But is it too early to sign the death certificate of one of the most enigmatic and radical groups in recent history? French President Emmanuel Macron announced on Sunday that Daesh will be crushed in Syria by next February. Despite heavy losses in eastern Syria, where they were dislodged from key positions, remnants of the group are believed to have dispersed in the open desert of southern and eastern Syria. The same could be said about Iraq, where experts believe fighters may be regrouping in the no man’s land along the Syrian-Iraq border to wage an insurgency. Little is known about the fate of its top leaders, including Abu Bakr Al-Baghdadi.
But, while the so-called caliphate no longer exists, the brand continues to linger.

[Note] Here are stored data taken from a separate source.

theorem mboxUndefined_keep {s} (h : Keep p b s) : Keep p b (mboxUndefined s) := by
  unfold mboxUndefined
  generalize mboxCmd s = m
  obtain ⟨code, c⟩ := m
  exact Keep.ite h (failAnswer_keep (State.inc_keep h))

theorem runMbox_keep {x1 x2 g3 s} (h : Keep p b s) (k3 : ∀ y0 y1, Keep p b y1 → KeepB p b (g3 y0 y1)) :
    Keep p b (runMbox x1 x2 g3 s) := by
  unfold runMbox
  generalize mboxCmd s = m
  obtain ⟨code, c⟩ := m
  dsimp only
  refine Keep.ite h (Keep.ite (failAnswer_keep (State.inc_keep h)) ?_)
  split
  · exact failAnswer_keep (State.inc_keep h)
  · exact Keep.ite h (runAlone_keep (State.inc_keep (Keep.ite (charge_keep h) h)) k3)

theorem headerRead_keep {s x2 x3 x4} (h : Keep p b s) :
    Keep p b (headerRead s x2 x3 x4) := by
  unfold headerRead
  try extract_lets
  repeat' (first | with_reducible assumption | intro _ | with_reducible apply State.modQueue_keep | with_reducible apply stallReply_keep | with_reducible apply refuseHead_keep | with_reducible apply Keep.ite | with_reducible apply Keep.foldl | with_reducible apply Keep.foldl_fst | with_reducible apply Keep.ite_fst | ((fail_if_success (simp only [Keep.mkF]; with_reducible apply And.intro)); split) | dsimp only | (with_reducible apply Keep.mk; iterate 6 exact rfl))

theorem runCmd_keep {x1 x2 g3 s} (k3 : ∀ y0 y1, Keep p b y1 → KeepB p b (g3 y0 y1)) (h : Keep p b s) :
    KeepO p b (runCmd x1 x2 g3 s) := by
  unfold runCmd
  split
  · exact runQueue_keep (finishJobs_keep h) (fun _ _ hs => reach_keep k3 hs)
  · exact runMbox_keep (finishJobs_keep h) (fun _ _ hs => reach_keep k3 hs)

theorem doneAt_keep {s x2 x3 x4 x5} (h : Keep p b s) :
    KeepB p b (doneAt s x2 x3 x4 x5) := by
  unfold doneAt
  try extract_lets
  repeat' (first | with_reducible assumption | intro _ | with_reducible apply KeepB.ite | with_reducible apply KeepB.done | with_reducible apply KeepB.other | with_reducible apply KeepB.stage | with_reducible apply KeepB.wait | with_reducible apply KeepB.fail | with_reducible apply KeepB.bad | with_reducible apply KeepB.deny | with_reducible apply KeepB.lock | with_reducible apply KeepB.missing | with_reducible apply KeepB.full | (with_reducible refine hostWrite_keep' ?_ (by assumption)) | with_reducible apply hostWrite_keep | with_reducible apply Keep.ite | with_reducible apply Keep.foldl | with_reducible apply Keep.foldl_fst | with_reducible apply Keep.ite_fst | ((fail_if_success (simp only [Keep.mkF]; with_reducible apply And.intro)); split) | dsimp only | (with_reducible apply Keep.mk; iterate 6 exact rfl))

end Sys2Proof.Machine
end

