-- ==== Sys2Proof/Laws/KeepClusterTime.lean ====
section
/-!
SUPPORT. What the operations of Machine/ClusterTime.lean keep of the queue and the stores.
-/

set_option linter.all false

namespace Sys2Proof.Machine

variable {p : List Instr} {b : Prop}

theorem bodyCommitOpen_keep {x1 s} (h : Keep p b s) :
    KeepB p b (bodyCommitOpen x1 s) := by
  unfold bodyCommitOpen
  try extract_lets
  repeat' (first | with_reducible assumption | intro _ | with_reducible apply KeepB.ite | with_reducible apply KeepB.done | with_reducible apply KeepB.other | with_reducible apply KeepB.stage | with_reducible apply KeepB.wait | with_reducible apply KeepB.fail | with_reducible apply KeepB.bad | with_reducible apply KeepB.deny | with_reducible apply KeepB.lock | with_reducible apply KeepB.missing | with_reducible apply KeepB.full | with_reducible apply State.modQueue_keep | with_reducible apply Keep.ite | with_reducible apply Keep.foldl | with_reducible apply Keep.foldl_fst | with_reducible apply Keep.ite_fst | ((fail_if_success (simp only [Keep.mkF]; with_reducible apply And.intro)); split) | dsimp only | (with_reducible apply Keep.mk; iterate 6 exact rfl))

theorem execCommitOpen_keep {x1 s} (h : Keep p b s) :
    KeepO p b (execCommitOpen x1 s) := by
  unfold execCommitOpen
  try extract_lets
  repeat' (first | with_reducible assumption | intro _ | with_reducible apply KeepO.next | with_reducible apply runCmd_keep | with_reducible apply bodyCommitOpen_keep | with_reducible apply Keep.ite | with_reducible apply Keep.foldl | with_reducible apply Keep.foldl_fst | with_reducible apply Keep.ite_fst | ((fail_if_success (simp only [Keep.mkF]; with_reducible apply And.intro)); split) | dsimp only | (with_reducible apply Keep.mk; iterate 6 exact rfl))

theorem bodyCommitCancel_keep {x1 s} (h : Keep p b s) :
    KeepB p b (bodyCommitCancel x1 s) := by
  unfold bodyCommitCancel
  try extract_lets
  repeat' (first | with_reducible assumption | intro _ | with_reducible apply KeepB.ite | with_reducible apply KeepB.done | with_reducible apply KeepB.other | with_reducible apply KeepB.stage | with_reducible apply KeepB.wait | with_reducible apply KeepB.fail | with_reducible apply KeepB.bad | with_reducible apply KeepB.deny | with_reducible apply KeepB.lock | with_reducible apply KeepB.missing | with_reducible apply KeepB.full | with_reducible apply abortUnit_keep | with_reducible apply Keep.ite | with_reducible apply Keep.foldl | with_reducible apply Keep.foldl_fst | with_reducible apply Keep.ite_fst | ((fail_if_success (simp only [Keep.mkF]; with_reducible apply And.intro)); split) | dsimp only | (with_reducible apply Keep.mk; iterate 6 exact rfl))

theorem execCommitCancel_keep {x1 s} (h : Keep p b s) :
    KeepO p b (execCommitCancel x1 s) := by
  unfold execCommitCancel
  try extract_lets
  repeat' (first | with_reducible assumption | intro _ | with_reducible apply KeepO.next | with_reducible apply runCmd_keep | with_reducible apply bodyCommitCancel_keep | with_reducible apply Keep.ite | with_reducible apply Keep.foldl | with_reducible apply Keep.foldl_fst | with_reducible apply Keep.ite_fst | ((fail_if_success (simp only [Keep.mkF]; with_reducible apply And.intro)); split) | dsimp only | (with_reducible apply Keep.mk; iterate 6 exact rfl))

theorem bodyCommitQuery_keep {x1 s} (h : Keep p b s) :
    KeepB p b (bodyCommitQuery x1 s) := by
  unfold bodyCommitQuery
  try extract_lets
  repeat' (first | with_reducible assumption | intro _ | with_reducible apply KeepB.ite | with_reducible apply KeepB.done | with_reducible apply KeepB.other | with_reducible apply KeepB.stage | with_reducible apply KeepB.wait | with_reducible apply KeepB.fail | with_reducible apply KeepB.bad | with_reducible apply KeepB.deny | with_reducible apply KeepB.lock | with_reducible apply KeepB.missing | with_reducible apply KeepB.full | with_reducible apply Keep.ite | with_reducible apply Keep.foldl | with_reducible apply Keep.foldl_fst | with_reducible apply Keep.ite_fst | ((fail_if_success (simp only [Keep.mkF]; with_reducible apply And.intro)); split) | dsimp only | (with_reducible apply Keep.mk; iterate 6 exact rfl))

theorem execCommitQuery_keep {x1 s} (h : Keep p b s) :
    KeepO p b (execCommitQuery x1 s) := by
  unfold execCommitQuery
  try extract_lets
  repeat' (first | with_reducible assumption | intro _ | with_reducible apply KeepO.next | with_reducible apply runCmd_keep | with_reducible apply bodyCommitQuery_keep | with_reducible apply Keep.ite | with_reducible apply Keep.foldl | with_reducible apply Keep.foldl_fst | with_reducible apply Keep.ite_fst | ((fail_if_success (simp only [Keep.mkF]; with_reducible apply And.intro)); split) | dsimp only | (with_reducible apply Keep.mk; iterate 6 exact rfl))
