-- ==== Sys2Proof/Laws/KeepRules.lean ====
section
/-!
SUPPORT. What the operations of Machine/Rules.lean keep of the queue and the stores.
-/

set_option linter.all false

namespace Sys2Proof.Machine

variable {p : List Instr} {b : Prop}

theorem putRule_keep {s x2 x3 x4} (h : Keep p b s) :
    Keep p b (putRule s x2 x3 x4) := by
  unfold putRule
  try extract_lets
  repeat' (first | with_reducible assumption | intro _ | with_reducible apply State.setRule_keep | with_reducible apply Keep.ite | with_reducible apply Keep.foldl | with_reducible apply Keep.foldl_fst | with_reducible apply Keep.ite_fst | ((fail_if_success (simp only [Keep.mkF]; with_reducible apply And.intro)); split) | dsimp only | (with_reducible apply Keep.mk; iterate 6 exact rfl))

theorem eachEntry_keep {g1 g2 s x4 x5} (k2 : ∀ y0 y1 y2, Keep p b y0 → Keep p b (g2 y0 y1 y2)) (h : Keep p b s) :
    Keep p b (eachEntry g1 g2 s x4 x5).1 := by
  induction x5 generalizing s x4 with
  | nil => exact h
  | cons a t ih =>
    unfold eachEntry
    split
    · exact h
    · exact ih (k2 _ _ _ h)

theorem nowBody_keep {g1} (k1 : Keep p b g1.1) : KeepB p b (nowBody g1) := by
  obtain ⟨s, n, o⟩ := g1
  cases o with
  | none => exact k1
  | some f => exact k1

theorem stageBody_keep {s x2 g3 g4 x5} (h : Keep p b s) (k4 : ∀ y0 y1 y2, Keep p b y0 → Keep p b (g4 y0 y1 y2)) :
    KeepB p b (stageBody s x2 g3 g4 x5) := by
  unfold stageBody
  try extract_lets
  repeat' (first | with_reducible assumption | intro _ | with_reducible apply k4 | with_reducible apply KeepB.ite | with_reducible apply KeepB.done | with_reducible apply KeepB.other | with_reducible apply KeepB.stage | with_reducible apply KeepB.wait | with_reducible apply KeepB.fail | with_reducible apply KeepB.bad | with_reducible apply KeepB.deny | with_reducible apply KeepB.lock | with_reducible apply KeepB.missing | with_reducible apply KeepB.full | (with_reducible refine eachEntry_keep' ?_ (by assumption)) | with_reducible apply eachEntry_keep | with_reducible apply Keep.ite | with_reducible apply Keep.foldl | with_reducible apply Keep.foldl_fst | with_reducible apply Keep.ite_fst | ((fail_if_success (simp only [Keep.mkF]; with_reducible apply And.intro)); split) | dsimp only | (with_reducible apply Keep.mk; iterate 6 exact rfl))

theorem bodyRuleWrite_keep {x1 s} (h : Keep p b s) :
    KeepB p b (bodyRuleWrite x1 s) := by
  unfold bodyRuleWrite
  try extract_lets
  repeat' (first | with_reducible assumption | intro _ | with_reducible apply KeepB.ite | with_reducible apply KeepB.done | with_reducible apply KeepB.other | with_reducible apply KeepB.stage | with_reducible apply KeepB.wait | with_reducible apply KeepB.fail | with_reducible apply KeepB.bad | with_reducible apply KeepB.deny | with_reducible apply KeepB.lock | with_reducible apply KeepB.missing | with_reducible apply KeepB.full | with_reducible apply putRule_keep | with_reducible apply nowBody_keep | (with_reducible refine eachEntry_keep' ?_ (by assumption)) | with_reducible apply eachEntry_keep | with_reducible apply stageBody_keep | with_reducible apply Keep.ite | with_reducible apply Keep.foldl | with_reducible apply Keep.foldl_fst | with_reducible apply Keep.ite_fst | ((fail_if_success (simp only [Keep.mkF]; with_reducible apply And.intro)); split) | dsimp only | (with_reducible apply Keep.mk; iterate 6 exact rfl))

theorem execRuleWrite_keep {x1 s} (h : Keep p b s) :
    KeepO p b (execRuleWrite x1 s) := by
  unfold execRuleWrite
  try extract_lets
  repeat' (first | with_reducible assumption | intro _ | with_reducible apply KeepO.next | with_reducible apply runCmd_keep | with_reducible apply bodyRuleWrite_keep | with_reducible apply Keep.ite | with_reducible apply Keep.foldl | with_reducible apply Keep.foldl_fst | with_reducible apply Keep.ite_fst | ((fail_if_success (simp only [Keep.mkF]; with_reducible apply And.intro)); split) | dsimp only | (with_reducible apply Keep.mk; iterate 6 exact rfl))

theorem landRuleWrite_keep {x1 s} (h : Keep p b s) :
    Keep p b (landRuleWrite x1 s) := by
  unfold landRuleWrite
  try extract_lets
  repeat' (first | with_reducible assumption | intro _ | with_reducible apply putRule_keep | with_reducible apply Keep.ite | with_reducible apply Keep.foldl | with_reducible apply Keep.foldl_fst | with_reducible apply Keep.ite_fst | ((fail_if_success (simp only [Keep.mkF]; with_reducible apply And.intro)); split) | dsimp only | (with_reducible apply Keep.mk; iterate 6 exact rfl))

theorem bodyRuleDelete_keep {x1 s} (h : Keep p b s) :
    KeepB p b (bodyRuleDelete x1 s) := by
  unfold bodyRuleDelete
  try extract_lets
  repeat' (first | with_reducible assumption | intro _ | with_reducible apply KeepB.ite | with_reducible apply KeepB.done | with_reducible apply KeepB.other | with_reducible apply KeepB.stage | with_reducible apply KeepB.wait | with_reducible apply KeepB.fail | with_reducible apply KeepB.bad | with_reducible apply KeepB.deny | with_reducible apply KeepB.lock | with_reducible apply KeepB.missing | with_reducible apply KeepB.full | with_reducible apply State.delRule_keep | with_reducible apply Keep.ite | with_reducible apply Keep.foldl | with_reducible apply Keep.foldl_fst | with_reducible apply Keep.ite_fst | ((fail_if_success (simp only [Keep.mkF]; with_reducible apply And.intro)); split) | dsimp only | (with_reducible apply Keep.mk; iterate 6 exact rfl))

theorem execRuleDelete_keep {x1 s} (h : Keep p b s) :
    KeepO p b (execRuleDelete x1 s) := by
  unfold execRuleDelete
  try extract_lets
  repeat' (first | with_reducible assumption | intro _ | with_reducible apply KeepO.next | with_reducible apply runCmd_keep | with_reducible apply bodyRuleDelete_keep | with_reducible apply Keep.ite | with_reducible apply Keep.foldl | with_reducible apply Keep.foldl_fst | with_reducible apply Keep.ite_fst | ((fail_if_success (simp only [Keep.mkF]; with_reducible apply And.intro)); split) | dsimp only | (with_reducible apply Keep.mk; iterate 6 exact rfl))

theorem landRuleDelete_keep {x1 s} (h : Keep p b s) :
    Keep p b (landRuleDelete x1 s) := by
  unfold landRuleDelete
  try extract_lets
  repeat' (first | with_reducible assumption | intro _ | with_reducible apply State.delRule_keep | with_reducible apply Keep.ite | with_reducible apply Keep.foldl | with_reducible apply Keep.foldl_fst | with_reducible apply Keep.ite_fst | ((fail_if_success (simp only [Keep.mkF]; with_reducible apply And.intro)); split) | dsimp only | (with_reducible apply Keep.mk; iterate 6 exact rfl))

theorem bodyRuleRead_keep {x1 s} (h : Keep p b s) : KeepB p b (bodyRuleRead x1 s) := by
  unfold bodyRuleRead
  generalize leBytes 176 0 = z
  refine KeepB.ite KeepB.bad ?_
  split <;> exact doneAt_keep h

theorem execRuleRead_keep {x1 s} (h : Keep p b s) :
    KeepO p b (execRuleRead x1 s) := by
  unfold execRuleRead
  try extract_lets
  repeat' (first | with_reducible assumption | intro _ | with_reducible apply KeepO.next | with_reducible apply runCmd_keep | with_reducible apply bodyRuleRead_keep | with_reducible apply Keep.ite | with_reducible apply Keep.foldl | with_reducible apply Keep.foldl_fst | with_reducible apply Keep.ite_fst | ((fail_if_success (simp only [Keep.mkF]; with_reducible apply And.intro)); split) | dsimp only | (with_reducible apply Keep.mk; iterate 6 exact rfl))

theorem bodyRuleCount_keep {x1 s} (h : Keep p b s) :
    KeepB p b (bodyRuleCount x1 s) := by
  unfold bodyRuleCount
  try extract_lets
  repeat' (first | with_reducible assumption | intro _ | with_reducible apply KeepB.ite | with_reducible apply KeepB.done | with_reducible apply KeepB.other | with_reducible apply KeepB.stage | with_reducible apply KeepB.wait | with_reducible apply KeepB.fail | with_reducible apply KeepB.bad | with_reducible apply KeepB.deny | with_reducible apply KeepB.lock | with_reducible apply KeepB.missing | with_reducible apply KeepB.full | with_reducible apply Keep.ite | with_reducible apply Keep.foldl | with_reducible apply Keep.foldl_fst | with_reducible apply Keep.ite_fst | ((fail_if_success (simp only [Keep.mkF]; with_reducible apply And.intro)); split) | dsimp only | (with_reducible apply Keep.mk; iterate 6 exact rfl))

theorem execRuleCount_keep {x1 s} (h : Keep p b s) :
    KeepO p b (execRuleCount x1 s) := by
  unfold execRuleCount
  try extract_lets
  repeat' (first | with_reducible assumption | intro _ | with_reducible apply KeepO.next | with_reducible apply runCmd_keep | with_reducible apply bodyRuleCount_keep | with_reducible apply Keep.ite | with_reducible apply Keep.foldl | with_reducible apply Keep.foldl_fst | with_reducible apply Keep.ite_fst | ((fail_if_success (simp only [Keep.mkF]; with_reducible apply And.intro)); split) | dsimp only | (with_reducible apply Keep.mk; iterate 6 exact rfl))

theorem putFlow_keep {s x2} (h : Keep p b s) :
    Keep p b (putFlow s x2) := by
  unfold putFlow
  try extract_lets
  repeat' (first | with_reducible assumption | intro _ | with_reducible apply State.setFlow_keep | with_reducible apply Keep.ite | with_reducible apply Keep.foldl | with_reducible apply Keep.foldl_fst | with_reducible apply Keep.ite_fst | ((fail_if_success (simp only [Keep.mkF]; with_reducible apply And.intro)); split) | dsimp only | (with_reducible apply Keep.mk; iterate 6 exact rfl))

theorem bodyFlowInsert_keep {x1 s} (h : Keep p b s) :
    KeepB p b (bodyFlowInsert x1 s) := by
  unfold bodyFlowInsert
  try extract_lets
  repeat' (first | with_reducible assumption | intro _ | with_reducible apply KeepB.ite | with_reducible apply KeepB.done | with_reducible apply KeepB.other | with_reducible apply KeepB.stage | with_reducible apply KeepB.wait | with_reducible apply KeepB.fail | with_reducible apply KeepB.bad | with_reducible apply KeepB.deny | with_reducible apply KeepB.lock | with_reducible apply KeepB.missing | with_reducible apply KeepB.full | with_reducible apply nowBody_keep | (with_reducible refine eachEntry_keep' ?_ (by assumption)) | with_reducible apply eachEntry_keep | with_reducible apply putFlow_keep | with_reducible apply stageBody_keep | with_reducible apply Keep.ite | with_reducible apply Keep.foldl | with_reducible apply Keep.foldl_fst | with_reducible apply Keep.ite_fst | ((fail_if_success (simp only [Keep.mkF]; with_reducible apply And.intro)); split) | dsimp only | (with_reducible apply Keep.mk; iterate 6 exact rfl))

theorem execFlowInsert_keep {x1 s} (h : Keep p b s) :
    KeepO p b (execFlowInsert x1 s) := by
  unfold execFlowInsert
  try extract_lets
  repeat' (first | with_reducible assumption | intro _ | with_reducible apply KeepO.next | with_reducible apply runCmd_keep | with_reducible apply bodyFlowInsert_keep | with_reducible apply Keep.ite | with_reducible apply Keep.foldl | with_reducible apply Keep.foldl_fst | with_reducible apply Keep.ite_fst | ((fail_if_success (simp only [Keep.mkF]; with_reducible apply And.intro)); split) | dsimp only | (with_reducible apply Keep.mk; iterate 6 exact rfl))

There are reports that hard-line fighters fleeing Iraq and Syria may be recuperating in Libya — a failing country with rival governments and many militias. Furthermore, Daesh remains active in Pakistan, Afghanistan, Somalia, Nigeria and northern Sinai. Even in Syria, a small heavily armed faction, Jaysh Khaled Ibn Al-Walid, remains wedged in the Yarmouk River basin not far from the Israeli and Jordanian borders.
In addition to all this, you have Daesh sympathizers and sleeper cells in some European countries, where the threat of terrorist attacks remains a present danger. And, while Daesh may have been defeated on the ground, its propaganda arm remains active online.
The military fight is only one component of the war on Islamist militancy. Even after more than four years since it emerged, little is known about the group’s infrastructure and internal workings. To date, Iraqis are searching for answers on how so few militants were able to march into Iraq’s second largest city of Mosul in 2014 and take control in a matter of hours.
Moreover, there are plenty of unanswered questions regarding the fall of Raqqa in Syria and the role that foreign powers played in enabling the rise of Daesh in such a short time.
Following the collapse of Daesh’s territory this year, now is the time to defeat the dogma that continues to appeal to disenfranchised young men and women.
But if 2017 is to become the year that witnessed the collapse of the group as a quasi-state with vast territorial control, 2018 should be the year that sees the beginning of the defeat of the dogma that continues to appeal to disenfranchised young men and women. This requires a major shift in strategy and approach. It also underlines the need to examine individual cases in order to pinpoint the common denominators that tie Al-Shabab in Somalia to Boko Haram in Nigeria and the group’s proxy in Sinai to its affiliate in Afghanistan.
There are remedies, difficult as they may seem, that must be implemented to undercut the extremists’ access to fertile incubator environments. In Iraq and Syria, that means an end to sectarian politics and the mustering of a political will to create a new society based on citizenship rights, democracy, civil institutions, separation of powers and an independent judiciary. In Europe, it mandates a thorough look at the reasons why so many young second-generation Muslims feel marginalized and unable to integrate. Across the vast Muslim world it requires a dedicated and sustainable campaign to rid Islam of radical, antagonistic and isolationist dogma that allows the likes of Al-Baghdadi to rally young and aggravated Muslim youth.
There is no doubt that the fight against extremists is not over yet. There are genuine fears that a third wave of Islamist militancy may be in the works. A dangerous ingredient may have just been added by the irresponsible decision of the US to recognize Jerusalem as Israel’s capital. The risk of turning the Arab-Israeli conflict into a religious war has never been greater. This decision may have handed religious extremists, on both sides of the divide, a lifeline. Al-Qaeda and Daesh had rarely treated Palestine as a central cause, but that could be about to change as the issue of Islam’s holy sites in Jerusalem continues to enrage Muslims all over the world.